Law enforcement authorities from all over the world arrested around 100 individuals suspected of creating, distributing and using BlackShades RAT (ShadyRAT). However, experts say it’s unlikely this will end the use of BlackShades.
A total of 300 searches were conducted worldwide, 100 email and physical search warrants being executed in the United States alone. Some 1,900 command and control domains have been seized. Europol reported that more than 1,000 computers, laptops, mobile phones, external hard drives and other electronic devices were confiscated by investigators.
Michael Hogue, aka ‘xVisceral’, one of the developers of BlackShades, was arrested in the United States in June 2012. Hogue has already pleaded guilty to the charges brought against him. The recent law enforcement operation also included the unsealing of an indictment against Alex Yucel, a Swedish national previously arrested in Moldova. Yucel, who is believed to be the head of the organization that sold the malware, is awaiting extradition to the US.
Despite all these actions against BlackShades creators and users, experts say it’s unlikely that anyone will witness the end of the RAT, especially since the source code for this piece of malware has been available for more than three years and it’s not difficult for moderately skilled hackers to modify it for their purposes.
“The BlackShades arrests, which reportedly targeted over 100 hackers worldwide that were associated with the RAT, dealt a significant blow to the BlackShades criminal market, and will hopefully discourage further use,” Alex Watson, director of security research at Websense, told SecurityWeek. “However, it’s unlikely that this will end the use of BlackShades, which has survived multiple arrests over the past two years and had source code leaked to the Internet, which can be modified by hackers or used as building blocks for a new RAT.”
Watson highlights the fact that even if we are to see the end of BlackShades, there are plenty of other RATs and general purpose malware to take its place, including Xtreme RAT, Gh0st RAT and ZeuS. While BlackShades has made numerous headlines mostly due to its use in sextortion operations, the threat is actually a multipurpose tool utilized in many cybercriminal campaigns, including industrial espionage and mid-level attacks.
In fact, Websense has been monitoring a series of low-level attacks targeted at financial institutions in the Middle East and India.
“These attacks use a combination of malware, including Xtreme RAT and Zeus, indicating a more aggressive (and less sophisticated) campaign, likely with the goal of stealing credentials and financial information,” Watson explained.
The expert notes that attackers gain more flexibility around searching compromised machines and networks by combining information-stealing malware like ZeuS with such remote access Trojans. In order to protect themselves against these threats, organizations must inspect both inbound and outbound data streams because RATs function through two-way communications.

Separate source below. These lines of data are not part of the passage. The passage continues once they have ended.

-- ==== Sys2Proof/Machine/RegOps.lean ====
section
/-!
DEFINITION. The management address space (R7 to R11, R21 to R25, R415): what a register reads, and what a write of it does.
-/

namespace Sys2Proof.Machine

/-! ## Reads -/

/-- A sum of fields, each shifted to its position. -/
def fields (fs : List (Nat × Nat)) : Nat := fs.foldl (fun a f => a + f.2 * 2 ^ f.1) 0

/-- Registers of the port unit at `b` that show other state. -/
def puRead (s : State) (n off : Nat) : Option Nat :=
  if off = 0x08 then some (linkStatus s n)
  else if off = 0x14 then some (if (s.port n).disc == .swapped then (s.port n).swapPeer + 256 else 0)
  else if 0x2000 ≤ off ∧ off < 0x2800 then
    let i := (off - 0x2000) / 8
    some (slotUsed s n i + slotCap s n i * 2 ^ 32)
  else none

/-- Registers of the RTE and TCU that show other state. -/
def rteRead (s : State) (a : Nat) : Option Nat :=
  if a = 0x2000014 then some (drained s)
  else if a = 0x2000024 then some (setBits (s.regN a) 15 8 (cpathAffected s))
  else if 0x3000030 ≤ a ∧ a < 0x3000040 then
    let q := (a - 0x3000030) / 4
    some (greenPlaces s q + greenUsed s q * 2 ^ 16)
  else none

/-- A word of group entry `g`: an AXIS entry reads as FREE while AXIS_EN is 0, its words A to D zero (R178, R199). -/
def groupRead (s : State) (g off a : Nat) : Option Nat :=
  let off_ := bit (grpA s g) 16 && !bit (s.regN 0x4000000) 0
  if off = 0x18 then
    some ((if off_ then s.field a 1 0 / 2 * 2 else s.field a 1 0) + (s.colls.filter (fun c => c.group == g)).length * 4)
  else if off < 0x18 ∧ off_ = true then some 0
  else none

/-- Registers of the CSQ that show other state. -/
def csqRead (s : State) (a : Nat) : Option Nat :=
  if a = 0x4000058 then some (dDigest (stagedDesc s)).toNat
  else if a = 0x400005C then some s.descs.length
  else if a = 0x400F014 then some (fields ((List.range 4).map (fun q => (2 * q, disCode (sliceState s q)))))
  else if 0x4010000 ≤ a ∧ a < 0x4030000 then groupRead s ((a - 0x4010000) / 0x20) (a % 0x20) a
  else if 0x4060000 ≤ a ∧ a < 0x4061000 ∧ a % 0x40 = 0x28 then
    let t := (a - 0x4060000) / 0x40
    some (s.field a 1 0 + (s.xsteps.filter (fun x => x.table == t)).length * 4)
  else none

/-- Registers of engine `n` that show other state. -/
def jRead (s : State) (n off : Nat) : Option Nat :=
  if off = 0x08 then
    some (fields [(0, (s.engine n).runs.length), (5, min 32 (s.engine n).queue.length), (16, 1), (24, 1)])
  else if off = 0xF014 then some (disCode (s.engine n).dis)
  else none

/-- Runs of the engines of quadrant `q` that wait on a milestone homed there (Table 12.8). -/
def engineWaits (s : State) (q : Nat) : Nat :=
  ((List.range 64).map (fun e => ((s.engine e).runs.filter (fun r => match r.wait with
    | some (m, _) => msHome m == q && !r.waitMet
    | none => false)).length)).foldl (· + ·) 0

/-- Registers of the BPM and the MSU that show other state. -/
def poolRead (s : State) (a : Nat) : Option Nat :=
  if a = 0x7000074 then
    some (s.field a 5 0 + b2n (bpmRegs.any (fun r => s.regN r != bpmCfg s r)) * 2 ^ 6 + s.bpm.bufs.length * 2 ^ 14)
  else if 0x7000080 ≤ a ∧ a < 0x70000A0 then
    let q := (a - 0x7000080) / 8
    some (fields ((List.range 4).map (fun p => (16 * p, freeCount s p q))))
  else if 0x70000A0 ≤ a ∧ a < 0x70000B0 then some (freeCount s (4 + (a - 0x70000A0) / 4) 0)
  else if 0x8000000 ≤ a ∧ a < 0x8080000 then some (msuSeen s ((a - 0x8000000) / 8)).toNat
  else if 0x8080000 ≤ a ∧ a < 0x8080010 then
    let q := (a - 0x8080000) / 4
    some ((s.waits.filter (fun w => msHome w.ms == q)).length + engineWaits s q * 2 ^ 16)
  else none

/-- Code of a session slot's state. -/
def sessCode (x : SessState) : Nat := match x with | .free => 0 | .pending => 1 | .active => 2 | .failed => 3

/-- Registers of the HEP that show other state. The identity key that the SAP derives at every chip reset is readable from the end of
the wipe on; until then HEP_ATT_PUBKEY reads its reset value (R374, R381). (DESIGN CHOICE, notes/assumptions/58.md) -/
def hepRead (s : State) (a : Nat) : Option Nat :=
  if a = 0x9000010 ∨ a = 0x9000014 then
    let h := s.host ((a - 0x9000010) / 4)
    some (fields [(0, b2n h.link), (1, b2n h.aui), (2, b2n h.locked)])
  else if a = 0x90000A0 then some s.hep.events.length
  else if a = 0x9000104 then
    some (fields ((List.range 4).map (fun k => (2 * k, sessCode (s.session k).st))) + b2n s.hep.hostKey.isNone * 2 ^ 8)
  else if a = 0x9000300 then some (hepTime s)
  else if 0x9001000 ≤ a ∧ a < 0x9001708 then
    if bootState s ≤ 1 then some 0
    else some (leNat (slice (((Config.falconPub s.fuses.seed) ++ List.replicate 1793 0).take 1793 ++ List.replicate 7 0) (a - 0x9001000) 8))
  else none

/-- A register whose value is a view of other state. -/
def viewRead (s : State) (a : Nat) : Option Nat :=
  if a < 0x100000 then (if a = 0x2C then some (discSum s) else none)
  else if a = 0x200008 ∧ collected s = false then some 0
  else if 0x301000 ≤ a ∧ a < 0x301800 then some (setBits (s.regN a) 39 39 (b2n (ecbBad (s.regN a))))
  else if 0x400000 ≤ a ∧ a < 0x400800 then
    (if a % 0x100 = 0x18 then some (cvuResult ((a - 0x400000) / 0x100) s).toNat else none)
  else if 0x1000000 ≤ a ∧ a < 0x1400000 then puRead s ((a - 0x1000000) / 0x10000) (a % 0x10000)
  else if 0x2000000 ≤ a ∧ a < 0x4000000 then rteRead s a
  else if 0x4000000 ≤ a ∧ a < 0x5000000 then csqRead s a
  else if 0x5000000 ≤ a ∧ a < 0x6000000 then
    let n := (a - 0x5000000) / 0x40000
    if present s n then jRead s n (a % 0x40000) else some 0
  else if 0x7000000 ≤ a ∧ a < 0x9000000 then poolRead s a
  else if 0x9000000 ≤ a ∧ a < 0xA000000 then hepRead s a
  else none

/-- What the register at `a` reads. -/
def readReg (s : State) (a : Nat) : W64 :=
  match viewRead s a with
  | some v => BitVec.ofNat 64 v
  | none => s.reg a

/-- An access of `w` bytes that R21 admits reads this; an address of no register reads zero (R22). -/
def busRead (s : State) (a w : Nat) : Option W64 :=
  match accessKind a w with
  | .performed _ => some (readReg s a)
  | .absent => some 0
  | .refused => none

/-- The bus reads granule-coded memory where a word of a table, a program, a segment table, a meter or a milestone stands: whether
its granule is poisoned (R33). (DEDUCED, notes/assumptions/17.md) -/
def wordRead (a : Nat) (s : State) : Bool × State :=
  if 0x2001000 ≤ a ∧ a < 0x2002300 ∨ 0x2010000 ≤ a ∧ a < 0x2024000 then tableRead .rte a 4 s
  else if 0x3010000 ≤ a ∧ a < 0x3020000 then tableRead .tcu a 4 s
  else if 0x1000000 ≤ a ∧ a < 0x1400000 ∧ 0x3000 ≤ a % 0x10000 ∧ a % 0x10000 < 0x3800 then tableRead .tcu a 8 s
  else if 0x4010000 ≤ a ∧ a < 0x4061000 then tableRead .csq a 4 s
  else if 0x5000000 ≤ a ∧ a < 0x6000000 ∧ 0x10000 ≤ a % 0x40000 ∧ present s ((a - 0x5000000) / 0x40000) = true then
    pmemRead ((a - 0x5000000) / 0x40000) ((a % 0x40000 - 0x10000) / 8) s
  else if 0x8000000 ≤ a ∧ a < 0x8080000 then msRead ((a - 0x8000000) / 8) s
  else (false, s)

/-! ## Writes -/

/-- W1C bits of register `a` that the hardware set in this CCLK cycle: no write clears them (R24). -/
def setNow (s : State) (a : Nat) : W64 := tabOr s.w1cSet a 0

/-- A management write of RW fields is noted, to take effect last in its cycle (R417). -/
def noteWrite (a : Nat) (rw v : W64) (s : State) : State := if rw = 0 then s else { s with wrote := s.wrote ++ [(a, rw, v &&& rw)] }

/-- A write that changes the register alone: RW fields take the value, a 1 clears a W1C bit unless the hardware set it in the
same cycle, other fields stay (R7 to R11, R24). -/
def plainWrite (a : Nat) (row : RegRow) (v : W64) (s : State) : State :=
  let old := s.reg a
  let rw := BitVec.ofNat 64 row.rw
  let new := ((old &&& ~~~rw) ||| (v &&& rw)) &&& ~~~(v &&& BitVec.ofNat 64 row.w1c &&& ~~~setNow s a)
  noteWrite a rw v (if new = old then s else s.setReg a new)

/-- A write of a word that is less than a granule of its memory: the granule is read first, and a poisoned one stays as it is (R33).
(DEDUCED, notes/assumptions/17.md) -/
def partWrite (a : Nat) (f : State → State) (s : State) : State :=
  let (bad, s) := wordRead a s
  if bad then s else f s

/-- A write of ECB_CNT_k sets the value. What the events of earlier cycles have still to add falls before it: a wrap of it sets the
counter's overflow bit (R382, R383). -/
def ecbCntWrite (a : Nat) (row : RegRow) (v : W64) (s : State) : State :=
  let k := (a - 0x302000) / 8
  plainWrite a row v { s with
    csr := s.ecbPend.foldl (fun c e => match tabGet e.2 k with | some n => ecbAdd c k n | none => c) s.csr
    ecbPend := s.ecbPend.map (fun e => (e.1, tabDel e.2 k)) }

“It’s a challenge that organizations face with the increased use of RATs such as BlackShades for both targeted and non-targeted attacks,” Watson said. “The end result being that it becomes more difficult to understand the business impact or risk associated with an incident ─ for example, whether an attack is a targeted specifically at an organization and attempting to steal intellectual property or sensitive information- which would be very high risk for the organization, or if is simply part of a widespread and non-targeted campaign designed to steal credentials from many organizations.”